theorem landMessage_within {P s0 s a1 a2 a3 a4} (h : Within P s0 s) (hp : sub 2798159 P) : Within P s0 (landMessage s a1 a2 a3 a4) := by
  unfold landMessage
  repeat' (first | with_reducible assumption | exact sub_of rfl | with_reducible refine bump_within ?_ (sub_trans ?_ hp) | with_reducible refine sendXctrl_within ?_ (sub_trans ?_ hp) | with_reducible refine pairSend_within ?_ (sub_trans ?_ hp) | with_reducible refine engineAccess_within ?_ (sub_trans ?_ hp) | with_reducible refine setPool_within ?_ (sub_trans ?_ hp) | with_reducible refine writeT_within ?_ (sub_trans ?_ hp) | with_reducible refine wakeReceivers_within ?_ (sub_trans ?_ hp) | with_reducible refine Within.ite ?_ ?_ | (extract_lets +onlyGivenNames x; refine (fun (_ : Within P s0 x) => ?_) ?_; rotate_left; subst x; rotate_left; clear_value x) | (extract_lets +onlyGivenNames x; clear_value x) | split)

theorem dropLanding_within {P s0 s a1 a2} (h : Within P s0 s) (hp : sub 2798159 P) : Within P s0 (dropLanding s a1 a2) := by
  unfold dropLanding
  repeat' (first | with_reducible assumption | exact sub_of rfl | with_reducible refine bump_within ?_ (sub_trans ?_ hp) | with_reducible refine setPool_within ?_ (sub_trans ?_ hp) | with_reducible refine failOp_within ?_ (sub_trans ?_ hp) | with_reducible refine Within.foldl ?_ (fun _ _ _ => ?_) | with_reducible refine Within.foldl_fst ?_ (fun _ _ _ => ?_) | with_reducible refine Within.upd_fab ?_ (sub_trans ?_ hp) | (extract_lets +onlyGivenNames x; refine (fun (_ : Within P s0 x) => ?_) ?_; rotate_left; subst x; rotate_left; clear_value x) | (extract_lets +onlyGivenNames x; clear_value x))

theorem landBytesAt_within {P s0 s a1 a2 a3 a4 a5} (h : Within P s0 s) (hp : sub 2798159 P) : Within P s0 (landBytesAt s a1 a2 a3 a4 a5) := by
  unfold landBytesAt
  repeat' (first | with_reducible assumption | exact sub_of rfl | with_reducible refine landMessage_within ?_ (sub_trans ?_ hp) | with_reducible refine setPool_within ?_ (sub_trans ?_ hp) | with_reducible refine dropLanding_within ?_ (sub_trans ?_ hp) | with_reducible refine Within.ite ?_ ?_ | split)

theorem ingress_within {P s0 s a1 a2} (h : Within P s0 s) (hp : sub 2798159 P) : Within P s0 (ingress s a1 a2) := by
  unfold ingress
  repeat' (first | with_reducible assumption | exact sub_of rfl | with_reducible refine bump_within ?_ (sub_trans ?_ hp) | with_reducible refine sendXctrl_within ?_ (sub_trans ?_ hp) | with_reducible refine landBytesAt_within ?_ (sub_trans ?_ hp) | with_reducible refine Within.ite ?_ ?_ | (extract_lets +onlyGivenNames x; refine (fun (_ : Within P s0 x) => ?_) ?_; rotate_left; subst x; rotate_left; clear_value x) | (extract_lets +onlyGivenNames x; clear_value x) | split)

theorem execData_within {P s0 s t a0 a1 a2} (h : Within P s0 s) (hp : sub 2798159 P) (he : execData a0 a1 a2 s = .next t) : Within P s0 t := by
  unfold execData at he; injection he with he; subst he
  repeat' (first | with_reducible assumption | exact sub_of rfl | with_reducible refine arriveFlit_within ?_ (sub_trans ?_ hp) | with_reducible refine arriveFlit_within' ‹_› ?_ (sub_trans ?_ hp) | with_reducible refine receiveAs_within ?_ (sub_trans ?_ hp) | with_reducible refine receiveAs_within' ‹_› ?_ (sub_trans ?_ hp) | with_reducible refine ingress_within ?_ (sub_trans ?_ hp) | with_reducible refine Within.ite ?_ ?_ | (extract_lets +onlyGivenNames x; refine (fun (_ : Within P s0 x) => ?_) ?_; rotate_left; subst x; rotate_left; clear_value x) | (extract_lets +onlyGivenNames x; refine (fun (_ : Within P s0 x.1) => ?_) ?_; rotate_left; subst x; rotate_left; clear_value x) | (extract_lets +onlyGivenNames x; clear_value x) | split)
--------------------
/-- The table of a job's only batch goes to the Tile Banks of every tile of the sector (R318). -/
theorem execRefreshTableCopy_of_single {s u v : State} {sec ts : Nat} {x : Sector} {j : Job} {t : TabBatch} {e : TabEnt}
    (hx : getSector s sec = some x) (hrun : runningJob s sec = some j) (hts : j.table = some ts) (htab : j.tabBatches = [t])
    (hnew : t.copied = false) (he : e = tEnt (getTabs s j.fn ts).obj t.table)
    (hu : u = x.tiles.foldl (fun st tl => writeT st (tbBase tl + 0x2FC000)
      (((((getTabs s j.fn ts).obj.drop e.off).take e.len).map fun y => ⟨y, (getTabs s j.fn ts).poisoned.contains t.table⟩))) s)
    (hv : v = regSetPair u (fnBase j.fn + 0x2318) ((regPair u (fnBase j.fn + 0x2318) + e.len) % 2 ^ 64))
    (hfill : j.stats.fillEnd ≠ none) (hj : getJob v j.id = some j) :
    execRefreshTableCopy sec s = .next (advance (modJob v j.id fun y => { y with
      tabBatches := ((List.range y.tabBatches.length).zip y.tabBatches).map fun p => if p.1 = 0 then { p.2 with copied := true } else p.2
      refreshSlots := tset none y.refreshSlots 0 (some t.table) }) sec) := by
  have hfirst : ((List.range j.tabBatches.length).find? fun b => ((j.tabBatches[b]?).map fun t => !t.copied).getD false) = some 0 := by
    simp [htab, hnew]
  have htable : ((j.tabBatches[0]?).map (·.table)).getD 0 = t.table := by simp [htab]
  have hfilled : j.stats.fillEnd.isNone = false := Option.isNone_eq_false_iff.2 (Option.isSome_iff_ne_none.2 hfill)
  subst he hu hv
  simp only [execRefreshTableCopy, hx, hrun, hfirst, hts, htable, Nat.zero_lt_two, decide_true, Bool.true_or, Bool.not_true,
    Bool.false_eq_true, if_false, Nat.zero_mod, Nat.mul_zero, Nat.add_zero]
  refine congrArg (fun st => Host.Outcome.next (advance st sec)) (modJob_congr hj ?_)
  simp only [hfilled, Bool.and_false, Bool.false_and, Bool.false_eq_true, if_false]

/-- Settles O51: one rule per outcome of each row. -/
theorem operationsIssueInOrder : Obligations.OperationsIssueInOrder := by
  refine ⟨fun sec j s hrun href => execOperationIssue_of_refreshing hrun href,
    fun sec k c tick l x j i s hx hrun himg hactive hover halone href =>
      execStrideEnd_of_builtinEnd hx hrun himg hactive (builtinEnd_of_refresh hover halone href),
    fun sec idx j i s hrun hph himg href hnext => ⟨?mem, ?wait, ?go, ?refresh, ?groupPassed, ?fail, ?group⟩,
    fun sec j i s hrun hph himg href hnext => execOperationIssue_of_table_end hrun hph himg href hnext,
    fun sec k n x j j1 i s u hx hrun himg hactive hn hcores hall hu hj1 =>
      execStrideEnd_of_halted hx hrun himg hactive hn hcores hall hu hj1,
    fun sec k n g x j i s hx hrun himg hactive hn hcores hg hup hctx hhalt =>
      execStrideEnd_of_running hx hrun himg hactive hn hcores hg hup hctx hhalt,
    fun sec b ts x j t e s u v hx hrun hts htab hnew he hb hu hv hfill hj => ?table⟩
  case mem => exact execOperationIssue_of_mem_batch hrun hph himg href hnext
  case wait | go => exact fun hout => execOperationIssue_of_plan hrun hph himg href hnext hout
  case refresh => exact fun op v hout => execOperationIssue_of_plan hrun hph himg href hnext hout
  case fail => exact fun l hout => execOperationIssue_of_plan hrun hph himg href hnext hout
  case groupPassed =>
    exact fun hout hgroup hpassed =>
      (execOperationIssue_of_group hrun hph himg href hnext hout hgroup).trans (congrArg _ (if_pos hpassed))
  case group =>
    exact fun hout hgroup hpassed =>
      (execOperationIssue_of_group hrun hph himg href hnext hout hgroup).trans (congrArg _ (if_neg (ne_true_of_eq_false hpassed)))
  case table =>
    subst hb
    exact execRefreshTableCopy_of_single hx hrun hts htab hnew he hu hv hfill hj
--------------------
• **Action item**
Go to the line with "a3 a4) := by" in the entries above and repeat every line from there through the line with "unfold landMessage", exactly and with no other text.

• **Expected output**
theorem landMessage_within {P s0 s a1 a2 a3 a4} (h : Within P s0 s) (hp : sub 2798159 P) : Within P s0 (landMessage s a1 a2 a3 a4) := by
  unfold landMessage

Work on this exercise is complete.